Problem description: If a line below contains the string "SpdmReq", return that line.

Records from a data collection
-- ==== Sys2Proof/Syntax.lean ====
section
/-!
DEFINITION. The commands of the block: one constructor per row of spec/opcode_table.json. Tile operations carry the tile
(linear index, R4), their slot fields as encoded (R119, R127, R131, R134, R136) and, in `rsv`, the slot bits the opcode
leaves unused (R113). Mailbox commands carry the mailbox number: their parameters stand in the page's payload (R388).
-/

namespace Sys2Proof

/-- One command (one row of the table of operations and events). -/
inductive Instr where
  -- control slot (R119)
  | nop (t : TileId) (rsv : BitVec 19)
  | salu (t : TileId) (rd ra rb : BitVec 5) (fn : BitVec 4)
  | saddi (t : TileId) (rd ra : BitVec 5) (imm : BitVec 9)
  | sli (t : TileId) (rd : BitVec 5) (imm : BitVec 14)
  | slic (t : TileId) (rd : BitVec 5) (imm : BitVec 14)
  | sld (t : TileId) (rd ra : BitVec 5) (imm : BitVec 9)
  | sst (t : TileId) (rs ra : BitVec 5) (imm : BitVec 9)
  | scmp (t : TileId) (pd : BitVec 3) (ra rb : BitVec 5) (cond : BitVec 3) (rsv : BitVec 3)
  | scmpi (t : TileId) (pd : BitVec 3) (ra : BitVec 5) (cond : BitVec 3) (imm : BitVec 8)
  | plog (t : TileId) (pd pa pb : BitVec 3) (fn : BitVec 2) (rsv : BitVec 8)
  | scsr (t : TileId) (rd index : BitVec 5) (rsv : BitVec 9)
  | br (t : TileId) (inv : BitVec 1) (p : BitVec 3) (target : BitVec 10) (rsv : BitVec 5)
  | loop (t : TileId) (sc : BitVec 5) (endB : BitVec 10) (rsv : BitVec 4)
  | loopi (t : TileId) (count : BitVec 9) (endB : BitVec 10)
  | bellRing (t : TileId) (port : BitVec 2) (rsv : BitVec 17)
  | bellWait (t : TileId) (port : BitVec 2) (rsv : BitVec 17)
  | hintLight (t : TileId) (rsv : BitVec 18)
  | hintHeavy (t : TileId) (rsv : BitVec 18)
  | specConfirm (t : TileId) (sa sb : BitVec 5) (rsv : BitVec 8)
  | specDiscard (t : TileId) (sa : BitVec 5) (rsv : BitVec 13)
  | specConfirmVerdict (t : TileId) (sa sb : BitVec 5) (rsv : BitVec 8)
  | specDiscardVerdict (t : TileId) (sa : BitVec 5) (rsv : BitVec 13)
  | deferralNotice (t : TileId) (sa : BitVec 5) (rsv : BitVec 13)
  | end_ (t : TileId) (rsv : BitVec 19)
  -- array slot (R127)
  | arrNop (t : TileId) (rsv : BitVec 22)
  | arrRun (t : TileId) (mode : BitVec 2) (aonly keep wbuf : BitVec 1) (sW sK sA : BitVec 5) (rsv : BitVec 2)
  | arrWin (t : TileId) (array buffer : BitVec 1) (row : BitVec 2) (vA sS : BitVec 5) (rsv : BitVec 8)
  | arrRd (t : TileId) (array : BitVec 1) (imm : BitVec 10) (sI vD : BitVec 5) (rsv : BitVec 1)
  | arrWr (t : TileId) (array : BitVec 1) (imm : BitVec 10) (sI vS : BitVec 5) (rsv : BitVec 1)
  -- vector slot (R131)
  | vnop (t : TileId) (rsv : BitVec 22)
  | vadd (t : TileId) (vD vA vB : BitVec 5) (rsv : BitVec 7)
  | vsub (t : TileId) (vD vA vB : BitVec 5) (rsv : BitVec 7)
  | vmul (t : TileId) (vD vA vB : BitVec 5) (rsv : BitVec 7)
  | vfma (t : TileId) (vD vA vB vC : BitVec 5) (rsv : BitVec 2)
  | vmax (t : TileId) (vD vA vB : BitVec 5) (rsv : BitVec 7)
  | vmin (t : TileId) (vD vA vB : BitVec 5) (rsv : BitVec 7)
  | vabs (t : TileId) (vD vA : BitVec 5) (rsv : BitVec 12)
  | vneg (t : TileId) (vD vA : BitVec 5) (rsv : BitVec 12)
  | vmov (t : TileId) (vD vA : BitVec 5) (rsv : BitVec 12)
  | vbcast (t : TileId) (vD sA : BitVec 5) (rsv : BitVec 12)
  | vcmp (t : TileId) (vD vA vB : BitVec 5) (cond : BitVec 3) (rsv : BitVec 4)
  | vsel (t : TileId) (vD vA vB vC : BitVec 5) (rsv : BitVec 2)
  | vredsum (t : TileId) (vD vA : BitVec 5) (rsv : BitVec 12)
  | vredmax (t : TileId) (vD vA : BitVec 5) (rsv : BitVec 12)
  | vcvt (t : TileId) (vD vA vB : BitVec 5) (code : BitVec 4) (sat : BitVec 1) (rsv : BitVec 2)
  | vmxq (t : TileId) (vD vA : BitVec 5) (fmt : BitVec 4) (sD : BitVec 5) (rsv : BitVec 3)
  | vld (t : TileId) (vD sA : BitVec 5) (imm : BitVec 12)
  | vst (t : TileId) (vS sA : BitVec 5) (imm : BitVec 12)
  | vsfu (t : TileId) (vD vA : BitVec 5) (fn : BitVec 2) (rsv : BitVec 10)
  | vrng (t : TileId) (vD vA vB : BitVec 5) (rsv : BitVec 7)
  | viadd (t : TileId) (vD vA vB : BitVec 5) (rsv : BitVec 7)
  | vand (t : TileId) (vD vA vB : BitVec 5) (rsv : BitVec 7)
  | vshr (t : TileId) (vD vA vB : BitVec 5) (rsv : BitVec 7)
  | vext (t : TileId) (sD vA lane : BitVec 5) (rsv : BitVec 7)
  | vins (t : TileId) (vD sA lane : BitVec 5) (rsv : BitVec 7)
  -- mover slot (R134)
  | mvNop (t : TileId) (rsv : BitVec 20)
  | mvIssue (t : TileId) (tag : BitVec 4) (sD : BitVec 5) (rsv : BitVec 11)
  | mvWait (t : TileId) (mask : BitVec 16) (rsv : BitVec 4)
  | mvTest (t : TileId) (pd : BitVec 3) (tag : BitVec 4) (rsv : BitVec 13)
  -- queue slot (R136)
  | qNop (t : TileId) (rsv : BitVec 21)
  | qSend (t : TileId) (route queue : BitVec 3) (len : BitVec 2) (sS sT : BitVec 5) (rsv : BitVec 3)
  | qSendv (t : TileId) (route queue : BitVec 3) (len : BitVec 2) (vS : BitVec 5) (group : BitVec 3) (sT : BitVec 5)
  | qRecv (t : TileId) (queue : BitVec 3) (len : BitVec 2) (sD : BitVec 5) (rsv : BitVec 11)
  | qRecvv (t : TileId) (queue : BitVec 3) (len : BitVec 2) (vD : BitVec 5) (group : BitVec 3) (rsv : BitVec 8)
  | qTest (t : TileId) (pd queue : BitVec 3) (rsv : BitVec 15)
  -- tile events
  | waitRelease (t : TileId)
  | queueStall (t : TileId)
  | waitStall (t : TileId)
  | noEnd (t : TileId)
  | pendingRunStart (t : TileId)
  | arrayBlockDone (t : TileId)
  | cadenceApply (cluster : Nat)
  | scrubSlot (t : TileId) (bank : Nat)
  -- bells (R199 to R204)
  | bellRingArrive (t : TileId) (port : Nat)
  | bellChannelEvaluate (cluster chan : Nat)
  | bellFireArrive (t : TileId) (port : Nat)
  | tideCompleteRing (t : TileId)
  | partitionTideComplete (p : Nat)
  | faultBell (p : Nat)
  -- neighbour links and queues (R169 to R174)
  | linkTransferArrive (t : TileId) (dir : Nat) (flips : Nat)
  | heldEntryEnter (t : TileId) (dir : Nat)
  | creditReturn (t : TileId) (dir : Nat) (queue : Nat)
  | holdSignalArrive (t : TileId) (dir : Nat)
  | releaseSignalArrive (t : TileId) (dir : Nat)
  | absorbSignalArrive (t : TileId) (dir : Nat)
  | egressDepart (t : TileId)
  | meshEntryArrive (t : TileId)
  | parkedEntryEnter (t : TileId) (queue : Nat)
  | remoteAccessArrive (t : TileId)
  -- the mover (R248, R249)
  | moverRequest (t : TileId) (tag : Nat)
  | moverResponse (t : TileId) (tag : Nat)
  | moverComplete (t : TileId) (tag : Nat)
  | waitingAccessResume (page : Nat)
  -- mesh and memory ports
  | routerFlitPass (rx ry out : Nat) (flips : Nat)
  | edgeChannelPass (stripe : Nat) (east : Bool)
  | memportRequestArrive (port : Nat)
  | memportService (port : Nat) (err : Nat)
  | patrolScrub (port : Nat) (offset : Nat) (err : Nat)
  | hbmTempReport (port : Nat) (temp : Int)
  | hbmTripRecovery (port : Nat) (temp : Int) (markOk : Bool)
  -- tides (R212 to R224)
  | tideStart (p : Nat)
  | tideCommit (p : Nat)
  | abandon (p : Nat)
  | abandonSettled (p : Nat)
  | recovery (p : Nat)
  | recoveryComplete (p : Nat)
  | stopPoint (p : Nat)
  -- tiering (R264 to R275)
  | pageMoveStart (page : Nat)
  | pageMoveSwitch (page : Nat)
  | tieringScriptRun (p : Nat)
  | cxlUioComplete (frame : Nat) (poison : Bool)
  | cxlUioTimeout (frame : Nat) (windowLost : Bool)
  | parkComplete (slot : Nat)
  -- streams (R277 to R312)
  | streamDoorbell (slot : Nat) (producer : Word) (lowHalf : Bool)
  | ringSnoop (slot : Nat)
  | ringHeadRead (slot : Nat) (producer : Word)
  | submissionEntry (slot : Nat) (entry : BitVec 256)
  | promptRefRead (slot : Nat) (ok : Bool) (tokens : List Word)
  | admissionRun (p : Nat)
  | streamVerdictArrive (p : Nat)
  | resultsRead (p : Nat)
  | completionWrite (p : Nat)
  | drainComplete (slot : Nat)
  | streamCommandApply (p : Nat)
  | pageCommandApply (p : Nat)
  | pageBindTimeout (n : Nat)
  -- Hikolink (R313 to R353)
  | hikolinkFlitReceive (port : Nat) (f : HFlit) (fecBad : Bool) (fecCorrected : Nat)
  | lossOfSignal (port : Nat)
  | slotSend (port : Nat)
  | endpointPoll (chan : Nat)
  | receiveBlockComplete (chan : Nat)
  | drumbeat (tide start step : Nat) (replay stop : Bool)
  | confirm (tide instant : Nat) (abandonOutcome : Bool) (cause : Cause)
  | action (tide act kind : Nat) (cause : Cause)
  | member (rank st : Nat)
  | done (child tide count stepReq : Nat)
  | fault (child tide kind : Nat) (cause : Cause)
  | settled (child tide count kind : Nat) (cause : Cause)
  | recovered (child tide count : Nat)
  | doneSend
  | confirmSend
  | treeTimeout
  | clockLockLoss
  | collectiveScriptRun (p plan : Nat)
  | collectiveReduce (p plan : Nat) (ports : List (Nat × Nat))
  | identityBeacon (port : Nat) (b : Beacon)
  | jobFormStepTimeout (stop : FormStop)
  | formationComplete (rootClock : Nat) (epochsAgree : Bool) (links : List (Nat × Nat))
  | portShutdownDone (port : Nat)
  | referenceLoss
  -- host link (R354 to R384)
  | perstAssert
  | perstDeassert (width rate : Nat) (flit256 : Bool)
  | hotReset
  | functionLevelReset
  | hostLinkLoss
  | busMasterDisable
  | d3hotEntry
  | busMasterEnable
  | linkRetrain (width rate : Nat)
  | ideIntegrityFailure
  | ideKmKeyProgram
  | cacheEnableChange (enable : Bool)
  | msixUnmask (vector : Nat)
  | eventCoalesceTimer (vector : Nat)
  -- bring-up and resets (R417 to R430)
  | powerCheck
  | fuseApply
  | clockRoot (pllLocked gensLocked : Bool)
  | baseUp (sramOk regsOk : Bool)
  | mgmtBoot (flashOk runningOk otherOk : Bool)
  | hbmTrain (failed : BitVec 16)
  | memTest (rows : List (Nat × Nat × Bool))
  | clustersUp (failed : List Nat)
  | tileBist (failed : List (Nat × Nat))
  | meshCal (cause : Nat)
  | bootFabricTrain (failed : List (Nat × Nat))
  | ready
  | bootStepComplete
  | bootStepTimeout
  | bootReset (value : Word)
  | deviceResetBegin
  | unitResetDone (scope : Nat) (index : Nat)
  -- registers and the debug window
  | evrCtrl (value : Word)
  | tlrCtrl (value : Word)
  | mbxDoorbell (n : Nat) (value : BitVec 16) (bothBytes : Bool)
  | dbgTile (value : Word)
  | snap (value : Word)
  | debugWindowRead (offset : Nat)
  | debugWindowWrite (offset : Nat) (value : Word)
  | timeLoRead
  | registerWrite (offset : Nat) (value : BitVec 512) (size : Nat)
  -- mailbox commands (R396)
  | identify (n : Nat)
  | logRead (n : Nat)
  | heartbeatSet (n : Nat)
  | partitionCreate (n : Nat)
  | partitionDestroy (n : Nat)
  | partitionSet (n : Nat)
  | partitionQuery (n : Nat)
  | imageStage (n : Nat) (chunk : Image)
  | imageVerify (n : Nat)
  | programLoad (n : Nat)
  | weightLoad (n : Nat)
  | packInstall (n : Nat)
  | stageDiscard (n : Nat)
  | streamOpen (n : Nat)
  | streamClose (n : Nat)
  | streamPark (n : Nat)
  | streamResume (n : Nat) (buf : List Byte)
  | streamQuery (n : Nat)
  | tierWindows (n : Nat)
  | pageBind (n : Nat)
  | pageFree (n : Nat)
  | pageMapRead (n : Nat)
  | runStart (n : Nat)
  | runStop (n : Nat)
  | runSingle (n : Nat)
  | runStartTimeout (n : Nat)
  | powerCapSet (n : Nat)
  | freqStepSet (n : Nat)
  | powerQuery (n : Nat)
  | telemetryConfig (n : Nat)
  | countersRead (n : Nat)
  | canaryConfig (n : Nat)
  | tileObserve (n : Nat)
  | tileRepair (n : Nat)
  | scanRun (n : Nat) (failing : List (Nat × Nat))
  | blackboxRead (n : Nat)
  | fabricTrain (n : Nat) (trained : BitVec 6)
  | jobForm (n : Nat)
  | jobLeave (n : Nat)
  | jobJoin (n : Nat)
  | jobQuery (n : Nat)
  | fwActivate (n : Nat)
  | fwConfirm (n : Nat)
  | fwRollback (n : Nat)
  | ownerSet (n : Nat) (record : List Byte)
  | licenceInstall (n : Nat)
  | debugChallenge (n : Nat)
  | debugUnlock (n : Nat)
  | nonceExpire
  | queuePeek (n : Nat)
  | prepareRemove (n : Nat)
  -- out-of-band management and power-off (R415, R416)
  | pldmBase
  | pldmPlatform (sensor : Nat)
  | pldmFru
  | pldmFileTransfer (source : Nat)
  | emergencyPowerOff
  | blackboxCopyDone
  -- attestation (R511, R512)
  | getVersion
  | getCapabilities
  | negotiateAlgorithms (supported : Bool)
  | getDigests
  | getCertificate (slot : Nat)
  | challenge (slot : Nat)
  | getMeasurements (index : Nat)
  | keyExchange (req : SpdmReq)
  | finish (req : SpdmReq)
  | keyUpdate (req : SpdmReq)
  | heartbeat (req : SpdmReq)
  | endSession (req : SpdmReq)
  -- module power and pins (R524 to R534)
  | pwrEnRise
  | pwrgdRelease
  | pwrEnFall
  | mateOkRelease
  | inputSwitchOpen
  | vinUndervoltage (mv : Nat)
  | vinBrownout (mv : Nat)
  | vinOvervoltage (mv : Nat)
  | switchReclose (mv : Nat)
  | overcurrentLatch (ma : Nat) (overUs : Nat)
  | switchOvertemp (temp : Int)
  -- heat, clocks and power (R439 to R467)
  | clusterTempSample (cluster : Nat) (temps : List Int)
  | thermalRecovery (cluster : Nat) (temp : Int)
  | marginReport (cluster monitor mv : Nat)
  | powerCapEval (input : Nat × Nat)
  | phaseStaging
  | phaseLoss (phase : Nat)
  | pllLockLoss (index : Nat) (standby : Bool)
  | regulatorSettled
  | clockSwitch
  | clusterPowerUpDone (cluster : Nat)
  | telemetryPeriod (currents : List Nat)
  | heartbeatRegisterTick
  | heartbeatInterval
  | watchdogExpire
  -- canaries (R477 to R483)
  | canaryRun (t : TileId)
  | canaryCompare (t : TileId)
  -- management check-value units (R518, R519)
  | cvData8 (u : Nat) (v : Byte)
  | cvData16 (u : Nat) (v : BitVec 16)
  | cvData32 (u : Nat) (v : Word)
  | cvValue (u : Nat) (v : DWord)
  -- the last rows of the table
  | clusterPowerDownDone (cluster : Nat)
  | mateOkFall
  | heldPwrEnPowerUp
  | d3hotExit
  | doeDiscovery (index : Nat)
  deriving DecidableEq, Repr

end Sys2Proof
end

Reply:
  | keyExchange (req : SpdmReq)
  | finish (req : SpdmReq)
  | keyUpdate (req : SpdmReq)
  | heartbeat (req : SpdmReq)
  | endSession (req : SpdmReq)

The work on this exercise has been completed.